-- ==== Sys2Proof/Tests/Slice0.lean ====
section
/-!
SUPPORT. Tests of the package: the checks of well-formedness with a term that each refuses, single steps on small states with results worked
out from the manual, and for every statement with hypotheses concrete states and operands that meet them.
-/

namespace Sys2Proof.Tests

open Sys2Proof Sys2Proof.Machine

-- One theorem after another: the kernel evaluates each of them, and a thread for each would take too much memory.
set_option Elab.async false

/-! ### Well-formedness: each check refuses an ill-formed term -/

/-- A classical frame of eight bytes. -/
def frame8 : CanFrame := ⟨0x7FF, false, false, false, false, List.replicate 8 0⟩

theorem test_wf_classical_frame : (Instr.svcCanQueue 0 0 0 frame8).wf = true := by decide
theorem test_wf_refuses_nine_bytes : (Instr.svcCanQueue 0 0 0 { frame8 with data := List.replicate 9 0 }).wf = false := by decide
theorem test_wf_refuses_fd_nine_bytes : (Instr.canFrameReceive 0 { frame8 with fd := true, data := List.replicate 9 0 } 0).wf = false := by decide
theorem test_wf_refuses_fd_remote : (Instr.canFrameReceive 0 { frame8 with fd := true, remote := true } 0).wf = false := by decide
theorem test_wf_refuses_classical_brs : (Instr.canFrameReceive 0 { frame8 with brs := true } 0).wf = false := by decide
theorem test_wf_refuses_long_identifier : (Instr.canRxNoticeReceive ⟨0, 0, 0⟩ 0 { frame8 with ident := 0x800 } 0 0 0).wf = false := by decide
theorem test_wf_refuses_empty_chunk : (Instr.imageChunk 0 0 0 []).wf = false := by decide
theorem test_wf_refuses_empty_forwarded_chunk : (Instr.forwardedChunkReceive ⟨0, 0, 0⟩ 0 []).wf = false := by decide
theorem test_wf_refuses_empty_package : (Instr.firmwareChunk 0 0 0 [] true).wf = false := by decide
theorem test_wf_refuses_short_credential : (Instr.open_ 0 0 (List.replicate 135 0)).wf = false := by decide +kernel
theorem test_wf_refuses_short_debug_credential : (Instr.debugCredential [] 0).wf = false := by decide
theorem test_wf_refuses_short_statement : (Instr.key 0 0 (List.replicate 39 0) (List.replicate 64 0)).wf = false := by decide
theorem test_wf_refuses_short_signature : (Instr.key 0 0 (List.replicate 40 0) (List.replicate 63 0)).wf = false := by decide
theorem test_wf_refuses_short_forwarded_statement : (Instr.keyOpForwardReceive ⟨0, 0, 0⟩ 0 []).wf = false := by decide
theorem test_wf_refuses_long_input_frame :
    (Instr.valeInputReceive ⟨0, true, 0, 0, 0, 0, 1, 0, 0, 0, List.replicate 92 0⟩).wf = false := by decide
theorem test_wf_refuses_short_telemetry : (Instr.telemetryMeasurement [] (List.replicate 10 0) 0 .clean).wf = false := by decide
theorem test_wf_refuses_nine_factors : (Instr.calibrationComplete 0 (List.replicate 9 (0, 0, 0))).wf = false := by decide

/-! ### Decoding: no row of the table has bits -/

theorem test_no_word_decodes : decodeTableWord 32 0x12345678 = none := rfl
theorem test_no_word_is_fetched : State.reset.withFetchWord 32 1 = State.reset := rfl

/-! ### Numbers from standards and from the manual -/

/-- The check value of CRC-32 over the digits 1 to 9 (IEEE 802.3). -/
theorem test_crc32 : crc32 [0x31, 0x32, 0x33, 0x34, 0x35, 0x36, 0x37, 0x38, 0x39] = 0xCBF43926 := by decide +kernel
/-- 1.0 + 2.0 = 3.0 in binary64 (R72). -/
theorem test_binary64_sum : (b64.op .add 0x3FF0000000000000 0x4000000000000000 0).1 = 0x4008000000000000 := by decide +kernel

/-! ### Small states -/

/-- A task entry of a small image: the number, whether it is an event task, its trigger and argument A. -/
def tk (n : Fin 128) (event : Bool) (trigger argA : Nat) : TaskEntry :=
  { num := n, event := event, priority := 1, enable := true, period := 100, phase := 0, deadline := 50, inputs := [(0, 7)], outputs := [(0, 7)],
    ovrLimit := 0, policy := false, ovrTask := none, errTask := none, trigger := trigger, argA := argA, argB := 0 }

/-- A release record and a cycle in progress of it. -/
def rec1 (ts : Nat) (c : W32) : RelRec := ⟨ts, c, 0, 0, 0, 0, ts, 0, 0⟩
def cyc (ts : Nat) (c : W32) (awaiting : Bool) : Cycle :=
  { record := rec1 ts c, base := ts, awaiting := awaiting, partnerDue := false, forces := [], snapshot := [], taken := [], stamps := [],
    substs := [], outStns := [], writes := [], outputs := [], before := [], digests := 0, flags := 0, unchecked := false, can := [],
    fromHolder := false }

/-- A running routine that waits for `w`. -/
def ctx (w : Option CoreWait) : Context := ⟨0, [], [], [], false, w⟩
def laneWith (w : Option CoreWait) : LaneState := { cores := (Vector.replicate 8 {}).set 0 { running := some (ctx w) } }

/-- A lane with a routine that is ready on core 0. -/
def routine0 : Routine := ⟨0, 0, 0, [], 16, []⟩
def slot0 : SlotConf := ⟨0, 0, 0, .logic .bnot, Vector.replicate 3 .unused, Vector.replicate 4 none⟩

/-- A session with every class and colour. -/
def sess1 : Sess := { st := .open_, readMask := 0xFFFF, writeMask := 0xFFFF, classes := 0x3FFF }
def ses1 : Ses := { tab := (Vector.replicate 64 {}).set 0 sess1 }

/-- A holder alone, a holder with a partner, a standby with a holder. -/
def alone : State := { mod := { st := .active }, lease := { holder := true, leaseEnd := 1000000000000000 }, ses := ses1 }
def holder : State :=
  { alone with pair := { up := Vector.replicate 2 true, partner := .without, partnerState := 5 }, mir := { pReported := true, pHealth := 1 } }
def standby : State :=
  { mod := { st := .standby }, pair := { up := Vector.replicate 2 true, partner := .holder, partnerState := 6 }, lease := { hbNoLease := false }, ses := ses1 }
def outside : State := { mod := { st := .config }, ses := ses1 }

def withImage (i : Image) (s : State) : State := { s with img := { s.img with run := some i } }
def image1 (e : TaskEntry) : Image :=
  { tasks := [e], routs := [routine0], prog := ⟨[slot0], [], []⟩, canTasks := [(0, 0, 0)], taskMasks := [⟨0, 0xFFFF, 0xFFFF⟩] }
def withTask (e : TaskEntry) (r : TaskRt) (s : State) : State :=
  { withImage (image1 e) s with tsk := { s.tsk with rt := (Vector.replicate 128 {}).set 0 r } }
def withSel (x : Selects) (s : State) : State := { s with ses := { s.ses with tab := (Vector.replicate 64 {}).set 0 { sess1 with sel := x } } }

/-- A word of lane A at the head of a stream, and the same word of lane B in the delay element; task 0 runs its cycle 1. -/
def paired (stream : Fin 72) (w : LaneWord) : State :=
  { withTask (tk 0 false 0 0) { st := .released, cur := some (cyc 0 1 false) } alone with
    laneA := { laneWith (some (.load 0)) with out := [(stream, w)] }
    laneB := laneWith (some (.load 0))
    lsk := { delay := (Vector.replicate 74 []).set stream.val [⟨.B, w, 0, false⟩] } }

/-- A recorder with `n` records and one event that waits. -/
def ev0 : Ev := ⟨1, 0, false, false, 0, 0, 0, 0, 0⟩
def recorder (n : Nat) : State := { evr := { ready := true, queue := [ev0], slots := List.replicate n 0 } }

**AIM OF THE TASK:** Only a number is expected here: the tally of lines above that contain "them". Please write nothing more.

**SOLUTION:** 2